**Task details**
Using the data below, copy every line that contains the word "lockRelease".

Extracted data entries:
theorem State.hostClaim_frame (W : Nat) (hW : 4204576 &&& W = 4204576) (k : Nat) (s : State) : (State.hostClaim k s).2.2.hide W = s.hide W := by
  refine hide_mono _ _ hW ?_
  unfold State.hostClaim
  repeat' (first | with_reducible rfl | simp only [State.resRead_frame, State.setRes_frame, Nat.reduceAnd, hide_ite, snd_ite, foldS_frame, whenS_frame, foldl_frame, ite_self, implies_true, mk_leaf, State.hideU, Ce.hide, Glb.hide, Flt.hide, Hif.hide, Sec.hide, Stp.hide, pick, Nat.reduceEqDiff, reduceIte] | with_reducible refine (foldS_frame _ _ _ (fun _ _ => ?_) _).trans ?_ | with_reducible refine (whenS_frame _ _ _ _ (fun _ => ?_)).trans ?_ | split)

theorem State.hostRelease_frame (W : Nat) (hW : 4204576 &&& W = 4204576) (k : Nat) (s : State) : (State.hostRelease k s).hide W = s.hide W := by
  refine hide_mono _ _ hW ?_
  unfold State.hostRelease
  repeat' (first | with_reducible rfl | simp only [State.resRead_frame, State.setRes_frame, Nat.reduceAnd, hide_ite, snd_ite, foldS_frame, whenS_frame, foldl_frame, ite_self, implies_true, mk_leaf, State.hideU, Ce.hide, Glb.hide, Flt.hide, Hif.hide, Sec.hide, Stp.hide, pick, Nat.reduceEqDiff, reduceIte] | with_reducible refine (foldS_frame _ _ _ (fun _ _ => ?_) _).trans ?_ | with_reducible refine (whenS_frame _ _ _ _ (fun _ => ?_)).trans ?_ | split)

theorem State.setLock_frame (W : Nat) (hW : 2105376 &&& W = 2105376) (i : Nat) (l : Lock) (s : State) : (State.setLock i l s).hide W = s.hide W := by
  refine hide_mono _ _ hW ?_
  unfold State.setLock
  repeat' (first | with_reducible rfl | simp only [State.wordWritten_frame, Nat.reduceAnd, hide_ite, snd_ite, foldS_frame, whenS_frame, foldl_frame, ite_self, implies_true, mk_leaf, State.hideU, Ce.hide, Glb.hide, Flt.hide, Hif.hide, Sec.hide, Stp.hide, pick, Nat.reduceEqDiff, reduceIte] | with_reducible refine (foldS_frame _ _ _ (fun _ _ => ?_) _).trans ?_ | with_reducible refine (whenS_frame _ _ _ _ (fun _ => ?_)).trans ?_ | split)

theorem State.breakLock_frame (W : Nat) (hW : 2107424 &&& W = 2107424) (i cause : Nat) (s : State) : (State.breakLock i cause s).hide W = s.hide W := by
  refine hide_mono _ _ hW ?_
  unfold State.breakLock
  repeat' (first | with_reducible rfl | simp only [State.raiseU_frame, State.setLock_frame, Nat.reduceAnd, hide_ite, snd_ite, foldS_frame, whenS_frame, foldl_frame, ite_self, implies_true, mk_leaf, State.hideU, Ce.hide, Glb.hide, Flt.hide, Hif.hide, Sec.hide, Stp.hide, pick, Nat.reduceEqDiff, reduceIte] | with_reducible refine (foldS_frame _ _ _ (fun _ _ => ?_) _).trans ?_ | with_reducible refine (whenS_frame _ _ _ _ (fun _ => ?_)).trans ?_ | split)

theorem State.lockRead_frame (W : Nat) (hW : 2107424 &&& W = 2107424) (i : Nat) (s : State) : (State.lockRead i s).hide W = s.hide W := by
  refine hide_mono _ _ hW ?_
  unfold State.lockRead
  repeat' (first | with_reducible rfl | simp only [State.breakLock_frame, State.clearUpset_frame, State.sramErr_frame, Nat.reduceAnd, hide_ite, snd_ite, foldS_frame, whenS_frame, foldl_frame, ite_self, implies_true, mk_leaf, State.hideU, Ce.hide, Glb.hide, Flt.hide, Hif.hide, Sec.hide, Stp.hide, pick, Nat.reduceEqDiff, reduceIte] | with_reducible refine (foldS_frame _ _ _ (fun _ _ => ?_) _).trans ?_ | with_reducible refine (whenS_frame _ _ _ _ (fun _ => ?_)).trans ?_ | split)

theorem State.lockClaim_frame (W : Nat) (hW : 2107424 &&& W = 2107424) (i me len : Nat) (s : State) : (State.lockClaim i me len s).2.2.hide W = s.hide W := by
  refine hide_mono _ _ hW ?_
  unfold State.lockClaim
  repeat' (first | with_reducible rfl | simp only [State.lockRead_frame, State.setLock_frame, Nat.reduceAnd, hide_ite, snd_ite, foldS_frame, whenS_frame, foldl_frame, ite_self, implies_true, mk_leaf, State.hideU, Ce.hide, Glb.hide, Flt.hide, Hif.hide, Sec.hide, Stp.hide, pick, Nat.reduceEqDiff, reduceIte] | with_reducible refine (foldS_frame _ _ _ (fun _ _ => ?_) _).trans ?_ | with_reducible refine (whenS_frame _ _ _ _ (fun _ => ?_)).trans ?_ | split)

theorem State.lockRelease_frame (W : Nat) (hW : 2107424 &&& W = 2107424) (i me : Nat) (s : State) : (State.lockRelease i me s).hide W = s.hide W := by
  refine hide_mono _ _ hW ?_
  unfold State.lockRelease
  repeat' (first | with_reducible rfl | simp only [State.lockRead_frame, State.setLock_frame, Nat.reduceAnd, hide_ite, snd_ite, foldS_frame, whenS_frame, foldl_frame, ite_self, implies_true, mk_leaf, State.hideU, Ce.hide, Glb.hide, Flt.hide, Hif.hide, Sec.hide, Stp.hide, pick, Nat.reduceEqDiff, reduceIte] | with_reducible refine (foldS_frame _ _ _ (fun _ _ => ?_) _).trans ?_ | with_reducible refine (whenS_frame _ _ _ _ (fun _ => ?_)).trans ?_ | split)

---

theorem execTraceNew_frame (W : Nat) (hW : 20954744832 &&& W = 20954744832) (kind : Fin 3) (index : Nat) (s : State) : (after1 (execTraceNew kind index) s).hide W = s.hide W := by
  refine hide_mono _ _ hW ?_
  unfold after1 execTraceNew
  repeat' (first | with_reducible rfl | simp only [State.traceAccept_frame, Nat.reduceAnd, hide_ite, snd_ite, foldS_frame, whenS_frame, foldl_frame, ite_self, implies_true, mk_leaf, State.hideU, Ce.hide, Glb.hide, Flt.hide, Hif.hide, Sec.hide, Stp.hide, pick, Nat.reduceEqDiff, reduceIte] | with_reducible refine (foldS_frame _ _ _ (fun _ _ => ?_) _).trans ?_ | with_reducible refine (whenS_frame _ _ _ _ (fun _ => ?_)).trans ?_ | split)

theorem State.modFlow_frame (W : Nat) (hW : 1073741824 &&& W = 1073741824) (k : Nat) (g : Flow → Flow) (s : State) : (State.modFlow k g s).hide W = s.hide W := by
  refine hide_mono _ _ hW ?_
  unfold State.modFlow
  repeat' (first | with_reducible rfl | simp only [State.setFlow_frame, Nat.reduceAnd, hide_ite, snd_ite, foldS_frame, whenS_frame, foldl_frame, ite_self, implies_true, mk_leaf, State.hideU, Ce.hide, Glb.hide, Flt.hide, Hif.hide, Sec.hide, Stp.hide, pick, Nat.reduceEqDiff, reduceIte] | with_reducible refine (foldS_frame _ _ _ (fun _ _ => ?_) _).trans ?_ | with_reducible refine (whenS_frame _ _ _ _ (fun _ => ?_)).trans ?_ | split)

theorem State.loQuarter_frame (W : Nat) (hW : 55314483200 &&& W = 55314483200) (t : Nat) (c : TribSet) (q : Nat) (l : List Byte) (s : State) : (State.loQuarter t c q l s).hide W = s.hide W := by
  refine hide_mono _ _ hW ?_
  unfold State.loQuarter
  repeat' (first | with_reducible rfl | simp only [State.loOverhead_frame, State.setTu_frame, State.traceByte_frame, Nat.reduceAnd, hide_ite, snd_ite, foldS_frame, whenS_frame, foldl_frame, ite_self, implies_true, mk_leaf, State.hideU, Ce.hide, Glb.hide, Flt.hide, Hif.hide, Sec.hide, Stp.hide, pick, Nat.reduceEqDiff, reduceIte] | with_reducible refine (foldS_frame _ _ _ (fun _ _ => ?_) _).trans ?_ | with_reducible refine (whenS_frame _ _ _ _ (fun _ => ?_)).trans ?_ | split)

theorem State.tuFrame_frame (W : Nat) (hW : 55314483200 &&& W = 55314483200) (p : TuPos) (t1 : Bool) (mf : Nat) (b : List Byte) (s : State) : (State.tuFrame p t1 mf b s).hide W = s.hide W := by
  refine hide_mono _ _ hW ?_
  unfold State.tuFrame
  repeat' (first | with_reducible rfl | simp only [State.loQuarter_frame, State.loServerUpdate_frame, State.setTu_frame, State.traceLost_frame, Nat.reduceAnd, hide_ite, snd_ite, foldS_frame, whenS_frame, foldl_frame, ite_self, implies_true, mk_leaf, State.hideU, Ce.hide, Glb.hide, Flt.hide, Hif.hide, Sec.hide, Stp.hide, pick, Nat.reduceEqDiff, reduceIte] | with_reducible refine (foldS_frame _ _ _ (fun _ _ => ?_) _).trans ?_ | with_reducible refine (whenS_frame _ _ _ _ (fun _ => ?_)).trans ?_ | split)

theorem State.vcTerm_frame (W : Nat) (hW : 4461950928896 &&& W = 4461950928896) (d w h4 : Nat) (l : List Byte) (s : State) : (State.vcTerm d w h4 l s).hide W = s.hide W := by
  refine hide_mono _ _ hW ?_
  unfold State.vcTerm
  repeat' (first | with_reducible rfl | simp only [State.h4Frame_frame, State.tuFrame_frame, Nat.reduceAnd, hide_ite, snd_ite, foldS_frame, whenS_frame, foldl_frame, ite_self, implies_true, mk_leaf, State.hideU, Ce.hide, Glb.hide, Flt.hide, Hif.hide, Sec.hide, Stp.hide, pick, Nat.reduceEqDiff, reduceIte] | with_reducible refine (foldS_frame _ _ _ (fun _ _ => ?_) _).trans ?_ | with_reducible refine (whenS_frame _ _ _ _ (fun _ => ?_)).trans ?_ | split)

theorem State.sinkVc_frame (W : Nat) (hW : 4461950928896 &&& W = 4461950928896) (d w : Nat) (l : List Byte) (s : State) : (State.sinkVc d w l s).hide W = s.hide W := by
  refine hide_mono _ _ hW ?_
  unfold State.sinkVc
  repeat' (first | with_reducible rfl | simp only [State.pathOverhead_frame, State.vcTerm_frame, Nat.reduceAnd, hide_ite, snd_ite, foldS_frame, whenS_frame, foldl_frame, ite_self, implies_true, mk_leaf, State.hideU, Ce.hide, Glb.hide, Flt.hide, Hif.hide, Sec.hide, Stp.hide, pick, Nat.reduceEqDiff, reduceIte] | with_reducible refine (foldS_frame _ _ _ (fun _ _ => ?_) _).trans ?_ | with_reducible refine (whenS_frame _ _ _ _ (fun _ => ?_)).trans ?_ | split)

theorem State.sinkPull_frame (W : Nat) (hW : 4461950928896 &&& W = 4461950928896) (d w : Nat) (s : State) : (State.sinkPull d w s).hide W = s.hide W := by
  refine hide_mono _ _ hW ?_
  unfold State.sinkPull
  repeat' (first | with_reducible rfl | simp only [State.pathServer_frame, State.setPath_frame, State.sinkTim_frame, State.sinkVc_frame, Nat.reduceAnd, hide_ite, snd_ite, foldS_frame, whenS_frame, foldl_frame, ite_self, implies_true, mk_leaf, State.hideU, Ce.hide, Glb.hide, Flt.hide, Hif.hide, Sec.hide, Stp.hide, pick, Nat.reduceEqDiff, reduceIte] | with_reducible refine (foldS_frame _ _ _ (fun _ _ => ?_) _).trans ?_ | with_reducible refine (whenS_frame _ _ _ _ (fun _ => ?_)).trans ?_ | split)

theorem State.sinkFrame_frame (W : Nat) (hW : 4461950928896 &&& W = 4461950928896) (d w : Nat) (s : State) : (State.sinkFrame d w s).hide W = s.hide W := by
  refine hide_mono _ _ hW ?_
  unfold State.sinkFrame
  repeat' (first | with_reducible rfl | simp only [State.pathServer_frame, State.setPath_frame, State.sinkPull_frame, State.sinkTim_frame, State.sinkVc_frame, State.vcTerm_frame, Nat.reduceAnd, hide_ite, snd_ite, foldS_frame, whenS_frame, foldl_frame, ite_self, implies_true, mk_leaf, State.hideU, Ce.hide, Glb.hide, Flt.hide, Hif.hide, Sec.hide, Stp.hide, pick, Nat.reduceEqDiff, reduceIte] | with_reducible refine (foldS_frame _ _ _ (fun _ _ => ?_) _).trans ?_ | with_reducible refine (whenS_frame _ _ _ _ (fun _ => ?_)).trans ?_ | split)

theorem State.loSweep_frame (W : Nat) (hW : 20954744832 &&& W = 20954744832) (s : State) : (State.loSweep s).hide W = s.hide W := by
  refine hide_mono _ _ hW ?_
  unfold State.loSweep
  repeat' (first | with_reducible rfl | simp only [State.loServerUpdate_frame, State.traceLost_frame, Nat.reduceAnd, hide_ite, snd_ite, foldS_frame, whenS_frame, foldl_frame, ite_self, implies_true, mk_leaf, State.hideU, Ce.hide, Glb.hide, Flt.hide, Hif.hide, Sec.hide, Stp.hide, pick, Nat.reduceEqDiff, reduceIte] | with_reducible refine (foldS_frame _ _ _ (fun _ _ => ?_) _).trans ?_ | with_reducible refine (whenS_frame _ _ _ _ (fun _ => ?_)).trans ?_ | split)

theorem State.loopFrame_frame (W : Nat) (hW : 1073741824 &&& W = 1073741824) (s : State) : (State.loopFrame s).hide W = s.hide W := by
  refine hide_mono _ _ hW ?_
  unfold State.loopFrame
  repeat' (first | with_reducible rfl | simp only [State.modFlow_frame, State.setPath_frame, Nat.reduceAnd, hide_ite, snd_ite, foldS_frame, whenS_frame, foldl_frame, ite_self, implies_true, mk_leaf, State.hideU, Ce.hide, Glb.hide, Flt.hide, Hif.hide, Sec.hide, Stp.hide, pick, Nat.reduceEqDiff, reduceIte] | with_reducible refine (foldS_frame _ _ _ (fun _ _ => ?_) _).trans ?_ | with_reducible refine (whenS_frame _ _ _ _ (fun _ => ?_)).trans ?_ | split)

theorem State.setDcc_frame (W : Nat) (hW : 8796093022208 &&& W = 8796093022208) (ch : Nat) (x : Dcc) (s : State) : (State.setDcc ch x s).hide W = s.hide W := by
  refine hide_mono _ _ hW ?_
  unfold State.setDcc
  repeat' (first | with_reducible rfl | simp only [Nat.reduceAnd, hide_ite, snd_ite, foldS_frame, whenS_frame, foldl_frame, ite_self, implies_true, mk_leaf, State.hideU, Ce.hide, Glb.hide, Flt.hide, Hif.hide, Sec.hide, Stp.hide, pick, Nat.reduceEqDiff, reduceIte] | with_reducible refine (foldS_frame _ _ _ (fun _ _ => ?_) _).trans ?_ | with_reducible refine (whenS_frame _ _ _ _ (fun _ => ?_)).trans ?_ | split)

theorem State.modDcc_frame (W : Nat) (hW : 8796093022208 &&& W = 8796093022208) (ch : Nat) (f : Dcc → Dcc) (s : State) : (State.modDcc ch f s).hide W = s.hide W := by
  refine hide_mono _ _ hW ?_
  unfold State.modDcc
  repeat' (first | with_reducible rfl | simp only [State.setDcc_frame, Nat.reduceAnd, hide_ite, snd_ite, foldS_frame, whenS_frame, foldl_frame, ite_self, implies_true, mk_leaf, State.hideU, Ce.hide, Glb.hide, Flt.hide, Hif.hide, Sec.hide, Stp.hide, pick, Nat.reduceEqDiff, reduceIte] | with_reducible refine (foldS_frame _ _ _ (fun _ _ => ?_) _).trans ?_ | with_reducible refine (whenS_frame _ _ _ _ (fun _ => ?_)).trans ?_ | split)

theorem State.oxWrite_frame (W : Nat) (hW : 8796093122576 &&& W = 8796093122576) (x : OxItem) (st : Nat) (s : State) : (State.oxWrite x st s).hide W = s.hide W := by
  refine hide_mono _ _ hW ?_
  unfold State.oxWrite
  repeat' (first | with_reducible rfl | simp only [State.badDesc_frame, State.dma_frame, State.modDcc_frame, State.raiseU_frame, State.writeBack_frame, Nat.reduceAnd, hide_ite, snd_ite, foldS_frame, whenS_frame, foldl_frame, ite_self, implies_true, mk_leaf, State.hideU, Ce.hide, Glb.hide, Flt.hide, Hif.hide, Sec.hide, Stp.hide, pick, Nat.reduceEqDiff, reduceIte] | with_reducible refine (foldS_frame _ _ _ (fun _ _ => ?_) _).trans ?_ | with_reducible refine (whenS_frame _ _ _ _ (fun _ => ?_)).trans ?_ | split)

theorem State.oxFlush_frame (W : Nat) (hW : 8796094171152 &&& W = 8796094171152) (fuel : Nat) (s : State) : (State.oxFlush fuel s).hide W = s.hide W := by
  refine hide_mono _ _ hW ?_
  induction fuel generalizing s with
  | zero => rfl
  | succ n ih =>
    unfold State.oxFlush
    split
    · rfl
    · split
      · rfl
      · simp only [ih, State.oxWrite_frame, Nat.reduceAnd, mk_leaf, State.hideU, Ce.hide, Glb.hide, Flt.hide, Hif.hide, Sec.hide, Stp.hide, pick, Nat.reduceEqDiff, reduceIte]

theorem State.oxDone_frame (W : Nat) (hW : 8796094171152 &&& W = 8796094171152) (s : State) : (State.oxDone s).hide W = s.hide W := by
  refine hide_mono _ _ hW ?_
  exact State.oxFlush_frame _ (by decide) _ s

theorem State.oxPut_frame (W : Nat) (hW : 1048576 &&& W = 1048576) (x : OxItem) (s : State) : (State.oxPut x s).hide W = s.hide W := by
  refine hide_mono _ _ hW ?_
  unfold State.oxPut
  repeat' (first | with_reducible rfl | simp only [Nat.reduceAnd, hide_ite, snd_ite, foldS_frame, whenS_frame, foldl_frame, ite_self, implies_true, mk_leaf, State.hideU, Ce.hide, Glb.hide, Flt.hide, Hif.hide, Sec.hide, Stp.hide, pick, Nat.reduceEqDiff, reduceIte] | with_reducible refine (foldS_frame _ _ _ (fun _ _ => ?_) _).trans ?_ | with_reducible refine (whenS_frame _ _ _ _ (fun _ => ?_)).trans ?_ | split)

**Exercise answer**
theorem State.lockRelease_frame (W : Nat) (hW : 2107424 &&& W = 2107424) (i me : Nat) (s : State) : (State.lockRelease i me s).hide W = s.hide W := by
  unfold State.lockRelease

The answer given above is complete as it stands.